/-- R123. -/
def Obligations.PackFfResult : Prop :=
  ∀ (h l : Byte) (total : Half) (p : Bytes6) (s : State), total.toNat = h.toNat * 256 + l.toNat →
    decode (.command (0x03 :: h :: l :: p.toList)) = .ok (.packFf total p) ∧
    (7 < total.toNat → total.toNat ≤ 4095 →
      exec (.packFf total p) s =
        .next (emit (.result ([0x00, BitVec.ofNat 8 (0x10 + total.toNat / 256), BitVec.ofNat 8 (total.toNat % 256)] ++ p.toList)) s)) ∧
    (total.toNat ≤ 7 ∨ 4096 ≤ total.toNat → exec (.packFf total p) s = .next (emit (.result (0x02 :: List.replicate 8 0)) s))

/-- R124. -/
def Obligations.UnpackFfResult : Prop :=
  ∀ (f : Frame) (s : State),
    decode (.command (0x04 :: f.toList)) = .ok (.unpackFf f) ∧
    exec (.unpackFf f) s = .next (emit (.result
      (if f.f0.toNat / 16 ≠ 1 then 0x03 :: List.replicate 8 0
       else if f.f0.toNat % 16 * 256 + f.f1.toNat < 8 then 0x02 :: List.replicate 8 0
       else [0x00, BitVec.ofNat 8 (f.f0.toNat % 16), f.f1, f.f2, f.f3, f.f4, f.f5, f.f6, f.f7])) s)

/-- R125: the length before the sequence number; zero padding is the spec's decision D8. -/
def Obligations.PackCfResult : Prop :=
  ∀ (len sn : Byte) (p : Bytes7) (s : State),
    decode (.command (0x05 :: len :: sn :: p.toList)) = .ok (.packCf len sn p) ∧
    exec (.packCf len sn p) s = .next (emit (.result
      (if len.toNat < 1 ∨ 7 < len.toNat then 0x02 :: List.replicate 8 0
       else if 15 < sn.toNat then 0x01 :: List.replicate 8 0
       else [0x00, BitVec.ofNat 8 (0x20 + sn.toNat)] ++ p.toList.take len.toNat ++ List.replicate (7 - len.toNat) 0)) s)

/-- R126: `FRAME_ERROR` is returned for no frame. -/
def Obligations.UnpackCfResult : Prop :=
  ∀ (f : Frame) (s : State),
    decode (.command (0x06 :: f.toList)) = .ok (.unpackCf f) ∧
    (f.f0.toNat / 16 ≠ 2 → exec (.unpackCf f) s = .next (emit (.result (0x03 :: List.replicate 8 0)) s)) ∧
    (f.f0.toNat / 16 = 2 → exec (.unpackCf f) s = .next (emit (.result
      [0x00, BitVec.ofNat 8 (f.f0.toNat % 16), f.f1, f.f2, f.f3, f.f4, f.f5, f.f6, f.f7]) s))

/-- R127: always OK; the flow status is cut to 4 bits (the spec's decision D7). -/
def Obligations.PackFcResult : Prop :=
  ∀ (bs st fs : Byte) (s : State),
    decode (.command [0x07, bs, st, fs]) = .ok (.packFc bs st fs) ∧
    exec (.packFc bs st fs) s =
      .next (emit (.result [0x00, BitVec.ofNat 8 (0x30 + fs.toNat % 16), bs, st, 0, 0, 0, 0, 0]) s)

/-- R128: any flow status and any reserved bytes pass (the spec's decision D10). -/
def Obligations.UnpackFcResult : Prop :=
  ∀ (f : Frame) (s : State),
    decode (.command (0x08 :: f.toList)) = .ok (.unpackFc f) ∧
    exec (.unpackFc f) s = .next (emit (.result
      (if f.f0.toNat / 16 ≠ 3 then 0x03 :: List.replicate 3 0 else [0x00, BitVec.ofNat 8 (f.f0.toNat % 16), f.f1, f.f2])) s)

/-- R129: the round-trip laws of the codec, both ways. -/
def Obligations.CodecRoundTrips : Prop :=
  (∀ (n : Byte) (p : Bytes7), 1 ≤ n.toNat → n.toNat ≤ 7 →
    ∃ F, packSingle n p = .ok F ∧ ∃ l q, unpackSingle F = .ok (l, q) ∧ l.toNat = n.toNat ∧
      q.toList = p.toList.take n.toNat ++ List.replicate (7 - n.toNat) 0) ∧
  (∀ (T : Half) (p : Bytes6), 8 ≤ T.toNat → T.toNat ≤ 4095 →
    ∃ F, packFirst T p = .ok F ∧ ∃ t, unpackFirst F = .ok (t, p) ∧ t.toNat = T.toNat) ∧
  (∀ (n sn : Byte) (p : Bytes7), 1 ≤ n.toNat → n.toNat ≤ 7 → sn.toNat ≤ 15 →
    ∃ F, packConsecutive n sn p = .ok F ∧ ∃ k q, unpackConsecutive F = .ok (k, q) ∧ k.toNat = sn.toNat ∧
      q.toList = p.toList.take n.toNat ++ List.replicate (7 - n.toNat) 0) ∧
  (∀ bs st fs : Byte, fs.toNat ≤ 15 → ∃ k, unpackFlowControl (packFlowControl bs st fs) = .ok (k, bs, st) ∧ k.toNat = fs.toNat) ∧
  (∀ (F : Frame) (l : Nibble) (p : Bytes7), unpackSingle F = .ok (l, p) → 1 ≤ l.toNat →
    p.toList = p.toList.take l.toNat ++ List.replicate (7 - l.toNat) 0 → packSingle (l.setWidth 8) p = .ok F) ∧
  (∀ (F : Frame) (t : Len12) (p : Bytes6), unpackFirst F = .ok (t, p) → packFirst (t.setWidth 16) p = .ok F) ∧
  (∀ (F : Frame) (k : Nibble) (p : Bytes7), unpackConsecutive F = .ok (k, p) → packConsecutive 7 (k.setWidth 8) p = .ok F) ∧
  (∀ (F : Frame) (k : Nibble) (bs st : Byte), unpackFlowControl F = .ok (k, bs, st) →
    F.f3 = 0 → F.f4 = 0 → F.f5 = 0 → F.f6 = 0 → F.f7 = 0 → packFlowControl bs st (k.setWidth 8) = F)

TASK ITEM
What is needed is an exact copy of the entries above, from the first line through the line holding "else [0x00, BitVec.ofNat 8 (0x20", with both of those lines kept; please give nothing else.

YOUR SOLUTION
/-- R123. -/
def Obligations.PackFfResult : Prop :=
  ∀ (h l : Byte) (total : Half) (p : Bytes6) (s : State), total.toNat = h.toNat * 256 + l.toNat →
    decode (.command (0x03 :: h :: l :: p.toList)) = .ok (.packFf total p) ∧
    (7 < total.toNat → total.toNat ≤ 4095 →
      exec (.packFf total p) s =
        .next (emit (.result ([0x00, BitVec.ofNat 8 (0x10 + total.toNat / 256), BitVec.ofNat 8 (total.toNat % 256)] ++ p.toList)) s)) ∧
    (total.toNat ≤ 7 ∨ 4096 ≤ total.toNat → exec (.packFf total p) s = .next (emit (.result (0x02 :: List.replicate 8 0)) s))

/-- R124. -/
def Obligations.UnpackFfResult : Prop :=
  ∀ (f : Frame) (s : State),
    decode (.command (0x04 :: f.toList)) = .ok (.unpackFf f) ∧
    exec (.unpackFf f) s = .next (emit (.result
      (if f.f0.toNat / 16 ≠ 1 then 0x03 :: List.replicate 8 0
       else if f.f0.toNat % 16 * 256 + f.f1.toNat < 8 then 0x02 :: List.replicate 8 0
       else [0x00, BitVec.ofNat 8 (f.f0.toNat % 16), f.f1, f.f2, f.f3, f.f4, f.f5, f.f6, f.f7])) s)

/-- R125: the length before the sequence number; zero padding is the spec's decision D8. -/
def Obligations.PackCfResult : Prop :=
  ∀ (len sn : Byte) (p : Bytes7) (s : State),
    decode (.command (0x05 :: len :: sn :: p.toList)) = .ok (.packCf len sn p) ∧
    exec (.packCf len sn p) s = .next (emit (.result
      (if len.toNat < 1 ∨ 7 < len.toNat then 0x02 :: List.replicate 8 0
       else if 15 < sn.toNat then 0x01 :: List.replicate 8 0
       else [0x00, BitVec.ofNat 8 (0x20 + sn.toNat)] ++ p.toList.take len.toNat ++ List.replicate (7 - len.toNat) 0)) s)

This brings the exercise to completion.